Indeed, to seriously consider a future without a strong U.S. engagement in NATO would ignore the history of balkanization and conflict in Europe over hundreds of years, and raise the specter of increased tensions and security risks that have drawn the United States multiple times into war, and that NATO was designed to avoid. Is it really in U.S. interests to shake the bonds that have brought peace and prosperity for nearly seventy years?
While there are many contentious issues in national security policy across the political spectrum in the United States today, our participation in NATO has not been and should not be one of them. There is be no place in any serious national discourse for a view that the United States should walk away or substantially diminish its participation in NATO, or somehow use its willingness to participate in NATO as a bargaining chip in some fashion in order to get a “better deal.”
The bottom line is that sustained commitment to the NATO alliance should come before the “art of the deal.”
2. European Spending and Capability Deficit, and Resulting Inequities in Burden Sharing
Even with the expected show of European and transatlantic unity at Warsaw, the challenge is the large and growing gap between the commitments European NATO members have made and the resources—budgets and capabilities—available to perform them.
Contrary to what might have been expected, European defense budgets did not increase significantly after 9/11, and continued to decline throughout that decade, a process accelerated by the financial crisis and subsequent recession of 2008. This map shows European defense expenditures as a percentage of GDP in 2015.
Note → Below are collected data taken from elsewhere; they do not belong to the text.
-- ==== Sys2Proof/Machine/Converter.lean ====
section
/-! DEFINITION. The unit converter (R200 to R208): exact signed fixed point with denominator 409600. -/

namespace Sys2Proof.Machine

/-- CVT_T (R201): the temperature, in units of 1/409600 degree Celsius. -/
def cvtT (raw : Raw) : Int := 4393 * (raw.toNat : Int) - 19189760

/-- `lin` of R203: the relative humidity before the clamp, in units of 1/409600 percent. -/
def linRh (raw : Raw) : Int := 12500 * (raw.toNat : Int) - 2457600

/-- The clamp of R203: above 99 becomes 100, below 0.1 becomes 0.1, both comparisons strict. -/
def clampRh (lin : Int) : Int :=
  if 40550400 < lin then 40960000 else if lin < 40960 then 40960 else lin

/-- CVT_RH (R203): the clamped relative humidity. -/
def cvtRh (raw : Raw) : Int := clampRh (linRh raw)

/-- TEMP_FX as the host reads it (R31, R206). -/
def tempFx (raw : Raw) : Word := BitVec.ofInt 32 (cvtT raw)

/-- HUMI_FX as the host reads it (R31, R206). -/
def humiFx (raw : Raw) : Word := BitVec.ofInt 32 (cvtRh raw)

end Sys2Proof.Machine
end

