-- ==== Sys2Proof/Machine/Flags.lean ====
section
/-! DEFINITION. The STAT word and its codes (R27, R220), and the checksum the sequencer compares with (R174, R181). -/

namespace Sys2Proof.Machine

/-- The CAUSE code of an error class (R220). -/
def causeCode : Cause → BitVec 2
  | .none => 0
  | .noAck => 1
  | .pollTimeout => 2
  | .checksumMismatch => 3

/-- STAT as the host reads it (R27): bits [31:8] are 0. -/
def Stat.word (f : Stat) : Word :=
  (0 : BitVec 24) ++ BitVec.ofBool f.yieldReq ++ BitVec.ofBool f.ill ++ BitVec.ofBool f.hvalid ++
    BitVec.ofBool f.tvalid ++ causeCode f.cause ++ BitVec.ofBool f.err ++ BitVec.ofBool f.busy

/-- The error class a completed byte write reports: NoAck when the sampled acknowledge is 1 (R220,
R221). -/
def ackCause (e : Level) : Cause := if e then .noAck else .none

/-- One of the eight shifts of R181: shift left, and subtract the polynomial when a 1 falls out. -/
def crcShift (c : Byte) : Byte :=
  if c.getLsbD 7 then (c <<< 1) ^^^ Config.crcPoly else c <<< 1

/-- `m` shifts of R181. -/
def crcShifts : Nat → Byte → Byte
  | 0, c => c
  | m + 1, c => crcShifts m (crcShift c)

/-- One byte of R181: exclusive-or, then eight shifts. -/
def crcByte (c b : Byte) : Byte := crcShifts 8 (c ^^^ b)

/-- CRC8(hi, lo) (R181): `hi` first, then `lo`, from 0x00. -/
def crc8 (hi lo : Byte) : Byte := crcByte (crcByte Config.crcInit hi) lo

/-- EXPECT(hi, lo) (R174): 0x00 with CRC_EN = 0, the checksum of R181 with CRC_EN = 1. -/
def expected (crcEn : Bool) (hi lo : Byte) : Byte := if crcEn then crc8 hi lo else 0x00

end Sys2Proof.Machine
end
Sustained reductions in defense investment have created significant capability gaps, including declining readiness, deactivation of active duty forces (particularly ground combat units), reduced deployability and sustainability, drawdown of stockpiles of munitions and spare parts, delayed or postponed procurement of major defense items, and a general absence of plans to reconstitute forces should the strategic outlook change. The extent of U.S. engagement needed during NATO’s operations in Libya only reinforces the very real limitations of our European allies.
This burden-sharing problem is not new. For more than two decades, NATO has launched a series of efforts to encourage its members to maintain sufficient levels of ready forces and defense investment. Unfortunately, all of them have largely fallen short. From the Defense Capability Initiative in the late 1990s to the Prague Capability Commitment, one measure after another has simply not moved the needle.
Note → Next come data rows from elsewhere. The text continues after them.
/-! ### Without a hook (R168) -/

/-- The default wait of a poll runs to its big-step effect. -/
theorem State.measuring.reaches_wait (hu : u.measuring false pins)
    (hloop : loopM3 rest (bigYield false 0 u) = .next v) : Reaches (u.goto (.meas .m3c) rest) v := by
  have hstmt : statement (.meas .m3c) rest (u.goto (.meas .m3c) rest) =
      startWait Config.pollWaitTicks (u.goto (.meas .m3c) rest) := by
    change startYield (hookOperand u.work.arg) _ = _
    rw [hu.hook_eq]
    rfl
  have hleave : leaveDelay (bigWait Config.pollWaitTicks (u.goto (.meas .m3c) rest)) =
      loopM3 rest (bigWait Config.pollWaitTicks u) :=
    (leaveDelay_at_m3c rfl).trans (loopM3_goto (bigWait Config.pollWaitTicks u) (.meas .m3c) rest rest)
  exact ⟨_, (hu.free.run_wait hstmt).trans (hleave.trans hloop)⟩

theorem answersYields_without_hook {moves : List Move} (hmoves : waitsForYield pins moves) :
    AnswersYields false d pins fun _ => moves where
  waits _ := hmoves
  yields n _ _ u v rest hu hloop := by
    have hv : v.setting = u.setting :=
      (loopM3_setting hloop).trans ((bigYield_ignores false (d n)).setting u)
    have hstat : v.stat = u.stat := congrArg Setting.stat hv
    have hrunning : v.busyRunning := by
      rw [State.busyRunning, hstat]
      exact hu.busyRunning
    exact Reaches.taken (s := u.goto (.meas .m3c) rest) (hu.reaches_wait hloop) hu.free.alone
      (hu.pins_eq ▸ hmoves) hrunning

/-! ### A hooked yield (R168) -/

/-- The state in which a hooked yield has just been raised. -/
def State.raised (s : State) : State := { s.record .yield with stat := { s.stat with yieldReq := true } }

/-- The state `k` ticks later. -/
def State.held (k : Nat) (s : State) : State := { s with ticks := s.ticks + k }

theorem State.measuring.blockMove_raises (hu : u.measuring true pins) (rest : List Frame) :
    blockMove (u.goto (.meas .m3c) rest) = .next (u.goto (.meas .m3c) rest).raised := by
  obtain ⟨⟨hrst, hyield, hwcnt, -⟩, -, -, hhook⟩ := hu
  exact (blockMove_of_statement (s := u.goto (.meas .m3c) rest) hrst hyield hwcnt rfl).trans
    (startYield_hooked (s := u.goto (.meas .m3c) rest) hhook _ _ rfl)

/-- The end of a raised yield after `k` ticks goes on from its big-step effect. -/
theorem State.measuring.endYield_held (hu : u.measuring true pins) (k : Nat) :
    endYield ((u.goto (.meas .m3c) rest).raised.held k) = loopM3 rest (bigYield true k u) := by
  have hstat : ({ u.stat with yieldReq := false } : Stat) = u.stat := by
    rw [← hu.free.yieldReq]
  have hcleared : ({ (u.goto (.meas .m3c) rest).raised.held k with
      stat := { u.stat with yieldReq := false } } : State) = (bigYield true k u).goto (.meas .m3c) rest := by
    rw [hstat]
    rfl
  rw [endYield_at_m3c rfl]
  exact (congrArg (loopM3 rest) hcleared).trans (loopM3_goto _ _ rest rest)

theorem blockMove_of_acked (hrst : s.pins.rst = false) (hack : s.pins.yieldAck = true)
    (hyield : s.stat.yieldReq = true) : blockMove s = endYield s := by
  simp [blockMove, hrst, hack, hyield]

/-- With `yield_ack` held at 1 every yield ends at once. -/
theorem answersYields_at_once (hack : hook = true → pins.yieldAck = true) :
    AnswersYields hook (fun _ => 0) pins fun _ => [] := by
  cases hook with
  | false => exact answersYields_without_hook (.inl rfl)
  | true =>
    refine ⟨fun _ => .inl rfl, fun n _ _ u v rest hu hloop => ?_⟩
    let w := (u.goto (.meas .m3c) rest).raised
    have hraise := hu.blockMove_raises rest
    have hwalone : w.alone := hu.free.alone
    have hend : blockMove w = .next v :=
      (blockMove_of_acked (s := w) hu.free.rst (hu.pins_eq ▸ hack rfl) rfl).trans
        ((hu.endYield_held 0).trans hloop)
    have hualone : (u.goto (.meas .m3c) rest).alone := hu.free.alone
    have hreach : Reaches (u.goto (.meas .m3c) rest) v :=
      ⟨2, (run_succ ((step_of_alone hualone).trans hraise)).trans
        ((run_one w).trans ((step_of_alone hwalone).trans hend))⟩
    rw [hualone.taken, (hreach.alone hualone).taken]
    exact hreach

/-! ### The host's script (log 21) -/

/-- The moves of the script for one yield of `k` ticks. -/
def yieldMoves (k : Nat) : List Move := .waitYield :: (List.replicate k .run ++ ScriptLine.hookret.expand)

/-- The moves of the script for the yields from that of poll `n` on. -/
def hookMoves (d : Nat → Nat) (n : Nat) : List Move :=
  (List.range (251 - n)).flatMap fun j => yieldMoves (d (n + j))

theorem expandScript_hookScript (d : Nat → Nat) : expandScript (hookScript d 250) = hookMoves d 1 := by
  simp only [expandScript, hookScript, hookMoves, List.flatMap_assoc, Nat.add_comm 1]
  rfl

theorem hookMoves_of_le {n : Nat} (hn : n ≤ 250) :
    hookMoves d n = yieldMoves (d n) ++ hookMoves d (n + 1) := by
  simp only [hookMoves, show 251 - n = 250 - n + 1 by omega, Nat.reduceSubDiff, List.range_succ_eq_map,
    List.flatMap_cons, List.flatMap_map, Nat.add_zero, Nat.succ_eq_add_one, Nat.add_assoc, Nat.add_comm 1]

theorem hookMoves_of_gt {n : Nat} (hn : 250 < n) : hookMoves d n = [] := by
  simp [hookMoves, show 251 - n = 0 by omega]

theorem hookMoves_suffix (d : Nat → Nat) {n : Nat} (hn : 1 ≤ n) : hookMoves d n <:+ hookMoves d 1 := by
  induction n, hn using Nat.le_induction with
  | base => exact List.suffix_refl _
  | succ n hn ih =>
    by_cases hle : n ≤ 250
    · rw [hookMoves_of_le hle] at ih
      exact (List.suffix_append _ _).trans ih
    · rw [hookMoves_of_gt (by omega)]
      exact List.nil_suffix

theorem waitsForYield_hookMoves (hack : pins.yieldAck = false) (n : Nat) : waitsForYield pins (hookMoves d n) := by
  by_cases hn : n ≤ 250
  · exact .inr ⟨hack, _, hookMoves_of_le hn⟩
  · exact .inl (hookMoves_of_gt (by omega))

theorem step_of_run {moves : List Move} (hag : s.world.agenda = .run :: moves) :
    step s = blockMove (s.taken moves) := by
  simp only [step, nextMove, hag]

/-- Beside the moves `run` of the script, a pending yield is held. -/
theorem run_held (hrst : s.pins.rst = false) (hack : s.pins.yieldAck = false) (hyield : s.stat.yieldReq = true)
    (k : Nat) (moves : List Move) :
    Reaches (s.taken (List.replicate k .run ++ moves)) ((s.held k).taken moves) := by
  induction k generalizing s with
  | zero => exact .refl _
  | succ k ih =>
    have hheld := blockMove_taken (List.replicate k .run ++ moves) (blockMove_of_held hrst hack hyield)
    have hstep : step (s.taken (List.replicate (k + 1) .run ++ moves)) =
        .next ((s.held 1).taken (List.replicate k .run ++ moves)) := (step_of_run rfl).trans hheld
    have hsum : (s.held 1).held k = s.held (k + 1) := by
      simp only [State.held, Nat.add_assoc, Nat.add_comm 1]
    have hrest := ih (s := s.held 1) hrst hack hyield
    rw [hsum] at hrest
    exact Reaches.trans ⟨1, (run_one _).trans hstep⟩ hrest

theorem endYield_taken (moves : List Move) (h : endYield s = .next t) :
    endYield (s.taken moves) = .next (t.taken moves) := by
  have hover := endYield_over ⟨id, id, fun _ => moves, id⟩ s
  rw [h] at hover
  exact hover

/-- A pending yield beside its moves of the script ends after `k` ticks. -/
theorem reaches_endYield (hrst : s.pins.rst = false) (hack : s.pins.yieldAck = false)
    (hyield : s.stat.yieldReq = true) {k : Nat} (moves : List Move) (h : endYield (s.held k) = .next t) :
    Reaches (s.taken (yieldMoves k ++ moves)) (t.taken moves) := by
  have hwait : step (s.taken (yieldMoves k ++ moves)) =
      .next (s.taken (List.replicate k .run ++ (ScriptLine.hookret.expand ++ moves))) := by
    rw [← List.append_assoc]
    exact (step_of_waitYield rfl).trans (congrArg _ (waitYield_of_yielding hyield))
  have hreturn : Host.Core.run core 2 ((s.held k).taken (ScriptLine.hookret.expand ++ moves)) =
      .next (t.taken moves) :=
    (run_hookret (s := (s.held k).taken (ScriptLine.hookret.expand ++ moves)) rfl (.inl hyield)).trans
      ((if_pos hyield).trans (endYield_taken (s := s.held k) moves h))
  exact Reaches.trans ⟨1, (run_one _).trans hwait⟩
    ((run_held hrst hack hyield k _).trans ⟨2, hreturn⟩)

/-- The script answers the yields. -/
theorem answersYields_by_script (hack : pins.yieldAck = false) :
    AnswersYields true d pins (hookMoves d) where
  waits := waitsForYield_hookMoves hack
  yields n _ hn u v rest hu hloop := by
    have hwaits : waitsForYield u.pins (hookMoves d n) := hu.pins_eq ▸ waitsForYield_hookMoves hack n
    have hraise := State.busyRunning.reaches_taken (s := u.goto (.meas .m3c) rest) hu.busyRunning hwaits
      (hu.blockMove_raises rest)
    have hend := reaches_endYield (s := (u.goto (.meas .m3c) rest).raised) hu.free.rst (hu.pins_eq ▸ hack) rfl
      (hookMoves d (n + 1)) ((hu.endYield_held (d n)).trans hloop)
    rw [← hookMoves_of_le hn] at hend
    exact hraise.trans hend

end Sys2Proof.Machine
end

section
/-! PROOFS. Every command runs step by step from its acceptance to its big-step result (R35), for every duration of the
yields. -/

namespace Sys2Proof.Machine

variable {s t u : State} {i : Instr} {hook : Bool} {pins : Pins} {d : Nat → Nat} {A : Nat → List Move}
  {moves : List Move}

/-! ### MEAS, from its wrapper's call to its completion -/

theorem State.measuring.after_bigPolls (h : s.measuring hook pins) (m : Nat) :
    (bigPolls hook d m s).2.measuring hook pins := by
  induction m generalizing s with
  | zero => exact h
  | succ m ih =>
    by_cases hready : s.answer = .low
    · rw [bigPolls_ready hready]
      exact h.after_samplePoll _
    · rw [bigPolls_notReady hready]
      exact ih ((h.after_samplePoll _).after_bigYield _)

theorem State.measuring.after_bigMeasure (h : s.measuring hook pins) (sel : Sel) :
    (bigMeasure sel s).measuring hook pins :=
  h.of_setting ((bigMeasure_ignores sel).setting s) (h.free.after_bigMeasure sel).wcnt

theorem bigOutcome_setting (ready : Bool) (s : State) : (bigOutcome (ready, s)).setting = s.setting :=
  congrArg (fun u => u.setting) (bigOutcome_under s.setting (ready, s))

theorem State.measuring.after_bigOutcome (h : s.measuring hook pins) (ready : Bool) :
    (bigOutcome (ready, s)).measuring hook pins :=
  h.of_setting (bigOutcome_setting ready s) (h.free.after_bigOutcome ready).wcnt

theorem State.measuring.after_bigMeas (h : s.measuring hook pins) (sel : Sel) :
    (bigMeas sel hook d s).measuring hook pins :=
  ((h.after_bigMeasure sel).after_bigPolls 250).after_bigOutcome _

/-- Beside a host that answers the yields, MEAS runs to its big-step effect. -/
theorem AnswersYields.reaches_bigMeas (hA : AnswersYields hook d pins A) (ht : t.measuring hook pins) {sel : Sel}
    (hsel : selOperand t.work.arg = sel) :
    ∃ n, 1 ≤ n ∧ n ≤ 251 ∧ Reaches ((t.goto (.wrapper .x3a) []).taken (A 1))
      (((bigMeas sel hook d t).goto (.wrapper .x3b) []).taken (A n)) := by
  let u := bigMeasure sel t
  have hu : u.measuring hook pins := ht.after_bigMeasure sel
  have hfirst : Reaches ((t.goto (.wrapper .x3a) []).taken (A 1))
      (((u.atPoll 1).goto (.meas .m3a) [.wrapper .x3a]).taken (A 1)) := by
    have hcall : Reaches (t.goto (.wrapper .x3a) []) (t.goto (.meas .m1) [.wrapper .x3a]) := ht.free.reaches rfl
    exact Reaches.taken (hcall.trans (ht.free.reaches_bigMeasure hsel)) ht.free.alone (ht.waits hA 1)
      hu.busyRunning
  obtain ⟨n, hn1, hn, hpolls⟩ := hA.reaches_bigPolls (m := 249) (rest := [.wrapper .x3a]) (by omega) hu
  let p := bigPolls hook d 250 u
  have hp : p.2.measuring hook pins := hu.after_bigPolls 250
  have hlast : Reaches ((p.2.goto (afterPolls p.1) [.wrapper .x3a]).taken (A n))
      (((bigOutcome p).goto (.wrapper .x3b) []).taken (A n)) :=
    Reaches.taken (hp.free.reaches_bigOutcome rfl) hp.free.alone (hp.waits hA n)
      (hp.after_bigOutcome p.1).busyRunning
  exact ⟨n, hn1, hn, hfirst.trans (hpolls.trans hlast)⟩

/-! ### The other commands, from their wrapper's call to their completion -/

/-- The commands that do not yield. -/
def yieldless (i : Instr) : Prop := ∀ sel hook, i ≠ .meas sel hook

theorem State.sequencing.reaches_bigProcedure (hs : s.sequencing) (hi : yieldless i)
    (harg : s.work.arg = operandByteOf i) :
    Reaches (s.goto (.wrapper (wrapperOf i)) []) ((bigProcedure d i s).goto (.wrapper (completionOf i)) []) ∧
      (bigProcedure d i s).sequencing := by
  cases i with
  | start => exact ⟨hs.reaches_start rfl rfl, hs.after_bigStart⟩
  | connreset =>
    have hcall : Reaches (s.goto (.wrapper .x2a) []) (s.goto (.connreset .q1dir) [.wrapper .x2a]) :=
      hs.reaches rfl
    exact ⟨hcall.trans (hs.reaches_bigConnreset rfl), hs.after_bigConnreset⟩
  | meas sel hook => exact absurd rfl (hi sel hook)
  | rdstat =>
    have hcall : Reaches (s.goto (.wrapper .x4a) []) (s.goto (.rdstat .t1) [.wrapper .x4a]) := hs.reaches rfl
    exact ⟨hcall.trans (hs.reaches_bigRdstat rfl), hs.after_bigRdstat⟩
  | wrstat value =>
    have hcall : Reaches (s.goto (.wrapper .x5a) []) (s.goto (.wrstat .v1) [.wrapper .x5a]) := hs.reaches rfl
    exact ⟨hcall.trans (hs.reaches_bigWrstat harg rfl), hs.after_bigWrstat value⟩
  | wrbyte value =>
    have hcall : statement (.wrapper .x6a) [] (s.goto (.wrapper .x6a) []) =
        .next ((s.goto (.wrapper .x6a) []).callWrbyte value) := by
      rw [show value = s.work.arg from harg.symm]
      rfl
    exact ⟨hs.reaches_wrbyte hcall rfl, hs.after_bigWrbyte value⟩
  | rdbyte ack =>
    have hcall : statement (.wrapper .x7a) [] (s.goto (.wrapper .x7a) []) =
        .next ((s.goto (.wrapper .x7a) []).callRdbyte ack) := by
      rw [← ackOperand_rdbyte ack, ← harg]
      rfl
    exact ⟨hs.reaches_rdbyte hcall rfl, hs.after_bigRdbyte ack⟩

/-! ### Acceptance and completion (R160, R161) -/

theorem commitRaw_goto (sel : Sel) (raw : Raw) (s : State) (f : Frame) (c : List Frame) :
    (s.goto f c).commitRaw sel raw = (s.commitRaw sel raw).goto f c := by
  cases sel <;> rfl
In an effort to reverse the trend, NATO leaders agreed at the 2014 Wales Summit to spend 2 percent of GDP on defense (itself a step back from the seldom-reached 3 percent commitment of the 1980s). Those few nations that were spending 2 percent or more of GDP agreed to maintain that spending level, while those spending less than 2 percent agreed to halt any further declines and to reach the 2 percent guideline within a decade. Nations also pledged within a decade to spend at least 20 percent of their annual defense budgets on major new equipment, including related research and development.
The pledge has had some limited but salutary effects. By the Warsaw Summit, twenty-one of NATO’s twenty-eight members will have honored the first element of the pledge—namely, to halt the reduction in their defense spending. Sixteen allies have increased their defense spending since the Wales Summit, with eastern Europe taking the lead.